(Stored data entries)
-- ==== Sys2Proof/Machine/Dispatch.lean ====
section
/-! DEFINITION. One arm for each command: its meaning. -/

namespace Sys2Proof.Machine
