-- ==== Sys2Proof/Certificates/Slice0/Obligations.lean ====
section
/-! DEFINITION. The statements for the provers, each a proposition about the model. -/

open Sys2Proof Sys2Proof.Machine

/-! ### The machine as a whole -/

/-- A step with a command in front of the queue is that command's effect, with the rest of the queue. -/
def Obligations.StepRunsFrontCommand : Prop :=
  ∀ (s : State) (c : Instr) (rest : List Instr), s.pending = c :: rest → step s = exec c { s with pending := rest }

/-- With nothing waiting a step is one tick of 1 ns of the REF timebase (the model's choice, log entry 1): time advances by one and the queue
stays empty; while VDD_AON is out of range nothing runs. -/
def Obligations.IdleStepTicks : Prop :=
  ∀ s : State, s.pending = [] →
    ∃ t, step s = .next t ∧ t.pending = [] ∧ (s.dev.sup.aonGood = true → t.dev.now = s.dev.now + 1) ∧
      (s.dev.sup.aonGood = false → t = s)

/-- Every command of the table completes in every state, whatever waits behind it: its effect on the device does not depend on the queue,
and the queue is left alone. -/
def Obligations.EveryCommandCompletes : Prop :=
  ∀ (c : Instr) (d : Device), ∃ e : Device, ∀ q : List Instr, exec c { dev := d, pending := q } = .next { dev := e, pending := q }

/-- A queue of commands is served to its end, first in first out, with no fault and no refusal: as many steps as there are commands empty
it, and the device then is what the commands' effects make one after another. -/
def Obligations.QueueIsServedInOrder : Prop :=
  ∀ (cs : List Instr) (d : Device), ∃ ds : List Device,
    ds.length = cs.length + 1 ∧ ds.head? = some d ∧
    (∀ i, ∀ c, cs[i]? = some c → ∃ a b, ds[i]? = some a ∧ ds[i + 1]? = some b ∧ exec c { dev := a, pending := [] } = .next { dev := b, pending := [] }) ∧
    ∃ e, ds.getLast? = some e ∧ Sys2Proof.core.run cs.length { dev := d, pending := cs } = .next { dev := e, pending := [] }

/-- A field of a register that is set reads back the value, to its width; every field that shares no bit with it reads as before, in every
register; and the live copies, the counter shadows and memory are as they were. -/
def Obligations.SetFieldReadsBack : Prop :=
  ∀ (d : Device) (f : Fld) (v : Nat), f.lo ≤ f.hi → f.hi < 32 →
    (d.set f v).get f = v % 2 ^ (f.hi - f.lo + 1) ∧
    (∀ g : Fld, g.lo ≤ g.hi → g.hi < 32 → (f.addr ≠ g.addr ∨ f.hi < g.lo ∨ g.hi < f.lo) → (d.set f v).get g = d.get g) ∧
    (∀ a, a ≠ f.addr → (d.set f v).reg a = d.reg a) ∧
    (d.set f v).live = d.live ∧ (d.set f v).snap = d.snap ∧ (d.set f v).mem = d.mem

/-- Raising a flag of an interrupt status register sets it, posts at most its event, and does nothing else; a flag that is 1 already posts
nothing (R316). -/
def Obligations.RaisingAFlag : Prop :=
  ∀ (d : Device) (f : Fld) (data : Word), f.hi = f.lo → f.hi < 32 →
    Posted (d.set f 1) (d.raise f data) ∧ (d.get f = 1 → d.raise f data = d)

/-- In every state the register file, its live copies, the counter shadows and memory stay in their canonical form over a step: addresses
strictly rising, and no entry equal to what an unlisted address reads as. -/
def Obligations.CanonicalFormIsKept : Prop :=
  ∀ s t : State, Canonical s.dev → step s = .next t → Canonical t.dev

/-- The canonical form holds at reset. -/
def Obligations.CanonicalFormAtReset : Prop := Canonical State.reset.dev
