-- ==== Sys2Proof/Machine/Timing.lean ====
section
/-! DEFINITION. The times, rates and powers the manual states as bounds: latency (R23, R24, R39, Tables 1-5, 1-6 and 3-4), the rates of Tables 1-2, 1-3 and 11-2, the longest times of state transitions, acquisition, start-up and conversion (Tables 2-4, 2-6, 5-5, 6-4, 6-6, 10-1, 12-2, 12-5 and 14-2), and power (Tables 1-7, 1-8 and 12-9). A command here is the instant it names; these functions say how late that instant may be. -/

namespace Sys2Proof.Machine

/-! ### Latency, in tenths of a nanosecond (R23, R24) -/

/-- How a lane carries the line-to-host codewords, at its line rate class (R17, Table 1-4). -/
inductive PathKind where
  | transparent | terminated200 | terminated100 | native
  deriving DecidableEq, Repr

/-- The path of a line lane: native at RATE 2 or 3, else by TERM (R17, R38, R127). -/
def Device.pathKind (d : Device) (n : Lane) : PathKind :=
  match d.lget (F.LRX_CTRL_RATE n), d.lget (F.LRX_SYN_CTRL_TERM n) == 1 with
  | 2, _ | 3, _ => .native
  | _, false => .transparent
  | 0, true => .terminated100
  | _, true => .terminated200

/-- The correction window W of WINDOW in tenths of a ns: 32 ns × (WINDOW + 1) (R102, Table 3-4). -/
def windowTenths (window : Nat) : Nat := 320 * (window + 1)

/-- The stages of Table 1-5 in its order: front end, inner decoding, assembly, window, Breakwater group, mapping, host TX. At
100 Gb/s per lane assembly takes 51.2 ns (Table 1-6). -/
def latencyBudget (k : PathKind) (w : Nat) : List Nat :=
  match k with
  | .transparent => [420, 120, 0, 0, 0, 210, 100]
  | .terminated200 => [420, 120, 256, w, 0, 464, 100]
  | .terminated100 => [420, 120, 512, w, 0, 464, 100]
  | .native => [420, 120, 256, w, 8448, 0, 100]

/-- The line-to-host bound of Table 1-6. -/
def latencyBound (k : PathKind) (w : Nat) : Nat :=
  match k with
  | .transparent => 850
  | .terminated200 => 1360 + w
  | .terminated100 => 1616 + w
  | .native => 9344 + w

/-- The host-to-line bound of Table 1-6. -/
def hostToLineBound (k : PathKind) : Nat := if k == .native then 750 else 400

/-- From a group's t0 to the first bit of its host output: D = 910.3 ns + W (R161). -/
def groupRelease (w : Nat) : Nat := 9103 + w

/-- The bound of a lane as its registers stand: it reads no codeword's outcome (R24). -/
def Device.lineToHostBound (d : Device) (n : Lane) : Nat := latencyBound (d.pathKind n) (windowTenths (d.lget F.POOL_CTRL_WINDOW))

/-! ### Rates, in MBd or Mb/s, and clocks in kHz (Tables 1-2, 1-3, 2-1 and 11-2) -/

/-- Line signalling in tenths of a MBd by RATE: 53.125, 113.4375 and 233.75 GBd (Table 2-1). -/
def lineTenthMbd (rate : Nat) : Nat := if rate = 0 then 531250 else if rate = 1 then 1134375 else 2337500

/-- The 1 µs overrange window of a rate in 64-symbol blocks, and its clip limit (Table 2-1). -/
def overrange (rate : Nat) : Nat × Nat := if rate = 0 then (830, 3) else if rate = 1 then (1772, 6) else (3652, 14)

/-- The native line clock from the host's baud rate: 2.2 times it (R146). -/
def nativeTenthMbd (hostMbd : Nat) : Nat := 22 * hostMbd

/-- A PMD type of standard mode: line lanes per port, host lanes per port in the mode of 212.5 Gb/s and in that of 106.25 Gb/s lanes
(0: not in that mode), ports per device (R16, Table 1-2). -/
structure PmdType where
  name : String
  rate : Nat
  lineLanes : Nat
  host200 : Nat
  host100 : Nat
  ports : Nat
  deriving DecidableEq, Repr

def pmdTypes : List PmdType :=
  [⟨"1.6TBASE-DR8", 1, 8, 8, 16, 1⟩, ⟨"800GBASE-DR4", 1, 4, 4, 8, 2⟩, ⟨"400GBASE-DR2", 1, 2, 2, 4, 4⟩,
   ⟨"200GBASE-DR1", 1, 1, 1, 2, 8⟩, ⟨"800GBASE-DR8", 0, 8, 0, 8, 1⟩, ⟨"400GBASE-DR4", 0, 4, 0, 4, 2⟩]

/-- The clock of a domain by its index in kHz, at a receive rate, a host rate class and an operating point (Table 11-2): LRXn runs at
signalling ÷ 128, EGR at host signalling ÷ 64. -/
def domainKHz (index rate : Nat) (half : Bool) (op : Nat) : Nat :=
  if index = 0 then 4000
  else if index = 1 then 156250
  else if index ≤ 9 then lineTenthMbd rate * 100 / 128
  else if index = 10 then (if half then 53125000 else 106250000) / 64
  else if index = 11 then 1000 * mcuMhz op
  else if index = 12 then 131072
  else if index = 13 then 131072 / 32
  else if index = 14 then 312500
  else if index = 15 then 375000
  else if index = 16 then 50000
  else 25000

/-! ### Longest times, in ns -/

/-- Lane transitions of the RX half, by state codes OFF 0, REF 1, SYNTH 2, RXON 3 and PILOT 4 (Table 2-4). -/
def rxHalfMax (src dst : Nat) : Option Nat :=
  match src, dst with
  | 0, 1 | 4, 1 => some 5000
  | 1, 2 => some 400000
  | 2, 3 => some 50000
  | 0, 4 => some 300000
  | 3, 2 | 3, 4 | 2, 1 | 1, 0 | 4, 0 => some 1000
  | _, _ => none

/-- Lane transitions of the TX half, up to the TX boundary where the table names one (Table 5-5). -/
def txHalfMax (src dst : Nat) : Option Nat :=
  match src, dst with
  | 0, 1 | 4, 1 => some 5000
  | 1, 2 => some 400000
  | 2, 3 => some 20000
  | 0, 4 => some 300000
  | 3, 2 => some 100
  | 3, 4 => some 313000
  | 2, 1 | 1, 0 | 4, 0 => some 1000
  | _, _ => none

/-- An acquisition step after the one before it, in standard or native mode (R71, Table 2-6). -/
def acqMax (native : Bool) (st : Nat) : Option Nat :=
  match st with
  | 2 | 3 => some 50000
  | 4 => some 300000
  | 5 => some 20000
  | 6 => some (if native then 2000000 else 1500000)
  | 7 => some (if native then 7500000 else 5000000)
  | 8 => some (if native then 2010000 else 1130000)
  | 9 => if native then some 120000 else none
  | _ => none

/-- From step 2 to step 8, and to parity lock, of R71. -/
def acqTotal (native : Bool) : Nat := if native then 11880000 else 8000000
def acqToParity : Nat := 12000000

/-- A step of host RX acquisition; step 5 takes the session length of R219 (Table 6-4). -/
def hostAcqMax (session : Nat) (st : Nat) : Option Nat :=
  match st with
  | 2 => some 400000
  | 3 => some 10000
  | 4 => some 500000
  | 5 => some session
  | 6 => some 50000
  | 7 => some 1000000
  | _ => none

/-- Low-power transitions of a host lane's TX and RX half, by LP codes RUN 0, QUIET 1, DEEP 2; DEEP to QUIET goes through RUN (Table 6-6). -/
def hostLpMax (session src dst : Nat) : Option (Nat × Nat) :=
  match src, dst with
  | 0, 1 => some (1000, 1000)
  | 1, 0 => some (2000, 2000)
  | 0, 2 | 1, 2 => some (10000, 10000)
  | 2, 0 => some (450000, 1960000 + session)
  | _, _ => none

/-- A start-up step after the one before it, where the table gives an upper bound (Table 10-1). -/
def bootStepMax (st : Nat) : Option Nat :=
  match st with
  | 1 => some 50000
  | 4 => some 1000000
  | 5 => some 28000000
  | 6 | 12 => some 10000000
  | 7 => some 2000000
  | 8 => some 20000000
  | 9 | 11 => some 15000000
  | 10 => some 35000000
  | _ => none

/-- VDD_AON is good this long before RESETn rises (R370). -/
def aonBeforeReset : Nat := 100000

/-- Changes of device state by STATE codes ACTIVE 0, STANDBY 1, DORMANT 2, HIBERNATE 3 (Table 12-2). -/
def deviceStateMax (src dst : Nat) : Option Nat :=
  match src, dst with
  | 0, 1 => some 1000000
  | 1, 0 | 1, 2 => some 100000
  | 2, 1 => some 150000
  | 1, 3 => some 2000000
  | 3, 1 => some 40000000
  | _, _ => none

/-- A step of a wake from HIBERNATE after the one before it (Table 12-5). -/
def hibWakeMax (st : Nat) : Option Nat :=
  match st with
  | 2 => some 1000000
  | 3 => some 2000000
  | 4 => some 200000
  | 5 => some 20000000
  | 6 => some 15000000
  | 7 => some 1800000
  | _ => none

/-- Integration period by INT: MADC cycles, and a conversion's time in 100 ns (Table 14-2). -/
def integration (int : Nat) : Nat × Nat :=
  if int = 0 then (81920, 200250) else if int = 1 then (68267, 166920) else if int = 2 then (4096, 10250) else (410, 1251)

/-- The bound on an injected conversion of R472 in 100 ns: the phase in progress, the entries ahead, its own conversion and 5 µs, and
120.1 µs where a recovery conversion is due before it. -/
def injectedMax (phase : Nat) (ahead : List Nat) (own : Nat) (recovery : Bool) : Nat :=
  phase + (ahead.map fun i => (integration i).2).sum + (integration own).2 + 50 + if recovery then 1201 else 0

/-- A tag job pre-empts the other jobs of the hash engine within this (R592); signing takes at most 0.6 s (R582). -/
def tagPreempt : Nat := 50
def signingMax : Nat := 600000000

/-! ### Power, in mW (R25) -/

/-- The budget of Table 1-7, by contributor in its order. -/
def powerBudget : List (String × Nat) :=
  [("Host SerDes", 10200), ("Line RX ADC and DSP", 7600), ("Line TX DAC and DSP", 3600), ("Drivers", 2400), ("TIAs", 800),
   ("Inner decoders, syndromes and correction pool", 2200), ("Breakwater", 400), ("PLLs", 1200),
   ("Pilot, hawsers, management and monitors", 800)]

/-- The largest power in native full load at the top junction temperature in °C; the H grade alone runs to 115 °C (Table 1-8). -/
def nativePowerMax (hGrade : Bool) (tj : Int) : Option Nat :=
  if tj ≤ 110 then some 34000 else if hGrade && tj ≤ 115 then some 35000 else none

/-- Typical power of STANDBY, DORMANT and HIBERNATE (Table 1-8). -/
def statePower (state : Nat) : Option Nat :=
  match state with
  | 1 => some 900
  | 2 => some 350
  | 3 => some 25
  | _ => none

/-- Typical power of a line lane half, RX or TX, by its state; PILOT is for both halves (Table 12-9). -/
def halfPower (tx : Bool) (state : Nat) : Nat :=
  match state with
  | 1 => 10
  | 2 => 60
  | 3 => if tx then 750 else 1050
  | 4 => 35
  | _ => 0

/-- Typical power of a host lane by its LP state (Table 12-9). -/
def hostPower (lp : Nat) : Nat := if lp = 0 then 640 else if lp = 1 then 240 else 5

/-! ### Subsystems and crossings (R26, R27, Tables 1-10 and 11-3) -/

/-- What crosses between two domains, and the mechanism that carries it (R26, Table 11-3). -/
inductive SignalKind where
  | level | pulse | counter | value | stream | island
  deriving DecidableEq, Repr

inductive Mechanism where
  | twoFlop | toggle | gray | requestAcknowledge | asyncFifo | fourPhase
  deriving DecidableEq, Repr

def crossingMechanism : SignalKind → Mechanism
  | .level => .twoFlop
  | .pulse => .toggle
  | .counter => .gray
  | .value => .requestAcknowledge
  | .stream => .asyncFifo
  | .island => .fourPhase

/-- The memories of Table 1-11 in KiB. -/
def protectedMemories : List (String × Nat) :=
  [("Management SRAM", 512), ("Breakwater group buffers", 384), ("Lookout capture", 256), ("Shared window", 256),
   ("Pool reorder buffer", 64), ("Pilot and fabric buffers", 48), ("Bonded store", 8)]

end Sys2Proof.Machine
end

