/-! ### Receive chain (R264 to R269, Table 7-10) -/

/-- Registers of the CIC: four integrators and four comb delays, each 22 bits and wrapping (R264). -/
structure Cic where
  i1 : BitVec 22
  i2 : BitVec 22
  i3 : BitVec 22
  i4 : BitVec 22
  d1 : BitVec 22
  d2 : BitVec 22
  d3 : BitVec 22
  d4 : BitVec 22
  deriving DecidableEq, Repr

/-- One modulator bit. -/
def Cic.bit (c : Cic) (b : Bool) : Cic :=
  let i1 := c.i1 + if b then 1 else -1
  let i2 := c.i2 + i1
  let i3 := c.i3 + i2
  { c with i1 := i1, i2 := i2, i3 := i3, i4 := c.i4 + i3 }

/-- The combs on every 32nd bit, and the 20-bit output: the fourth comb shifted right arithmetically by 2 (R264). -/
def Cic.comb (c : Cic) : Cic × Int :=
  let c1 := c.i4 - c.d1
  let c2 := c1 - c.d2
  let c3 := c2 - c.d3
  let c4 := c3 - c.d4
  ({ c with d1 := c.i4, d2 := c1, d3 := c2, d4 := c3 }, c4.toInt / 4)

/-- 32 modulator bits and their output sample. -/
def Cic.block (c : Cic) (bits : List Bool) : Cic × Int := (bits.foldl Cic.bit c).comb

/-- The pilot's DC block on one sample: the output, and the estimate in units of 2^-k, moved by (input − m) × 2^-k unless frozen,
k = 9 + DCB_K (R265, R266). -/
def pilotDc (frozen : Bool) (dcbK : Nat) (m x : Int) : Int × Int :=
  let k := 9 + dcbK
  let est := m / (2 ^ k : Nat)
  (x - est, if frozen then m else m + (x - est))

/-- Mean of the last MA_LEN samples, newest first, rounded; 0 acts as 1 (R267). -/
def movingAverage (len : Nat) (samples : List Int) : Int :=
  let n := max 1 (min 16 len)
  roundDiv ((samples.take n).foldl (· + ·) 0) n

/-- The fall-back FIR: 16-bit coefficients of LSB 2^-15, newest sample first; rounded to 20 bits and saturated, and whether it
saturated, which FIR_SAT counts (R268). -/
def pilotFir (coefs samples : List Int) (len : Nat) : Int × Bool :=
  let s := roundDiv ((List.range len).foldl (fun t i => t + coefs.getD i 0 * samples.getD i 0) 0) (2 ^ 15)
  (clampInt (-524288) 524287 s, s < -524288 || 524287 < s)

/-- Half samples by which the selected path is delayed so that its centre, that of the moving average or FIR tap ⌊(FIR_LEN − 1) ÷ 2⌋, meets
the centre of a 255-tap filter (R269). The mean of an even number of samples has its centre half a sample off. -/
def pathDelay (firSel : Bool) (firLen maLen : Nat) : Nat :=
  if firSel then 254 - 2 * ((firLen - 1) / 2) else 254 - (max 1 (min 16 maLen) - 1)

/-- What a lane's filter group sets (R270). -/
structure PilotFilter where
  dcbK : Nat
  firSel : Bool
  firLen : Nat
  maLen : Nat
  coefs : List Int
  deriving DecidableEq, Repr

/-- The filter settings live on a lane. -/
def Device.pilotFilter (d : Device) (n : Lane) : PilotFilter :=
  { dcbK := d.lget (F.PLT_RX_CFG_DCB_K n), firSel := d.lget (F.PLT_RX_CFG_FIR_SEL n) == 1, firLen := d.lget (F.PLT_RX_CFG_FIR_LEN n),
    maLen := d.lget (F.PLT_RX_CFG_MA_LEN n),
    coefs := (List.range 255).map fun i => toSigned 16 (d.lget (F.PLT_FIR_COEF n i) % 2 ^ 16) }

/-- A run of equal modulator bits, and the samples left of the freeze after one of 64 or more (R266). -/
structure SdRun where
  last : Bool
  run : Nat
  hold : Nat
  /-- runs counted in SD_OVL -/
  ovl : Nat
  deriving DecidableEq, Repr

* **Exercise objective**
In the entries above, find each line with the string "true" and copy it.

* **The completed task**
    ∃ t, step s = .next t ∧ t.pending = [] ∧ (s.dev.sup.aonGood = true → t.dev.now = s.dev.now + 1) ∧
  | 0, true => .terminated100
  | _, true => .terminated200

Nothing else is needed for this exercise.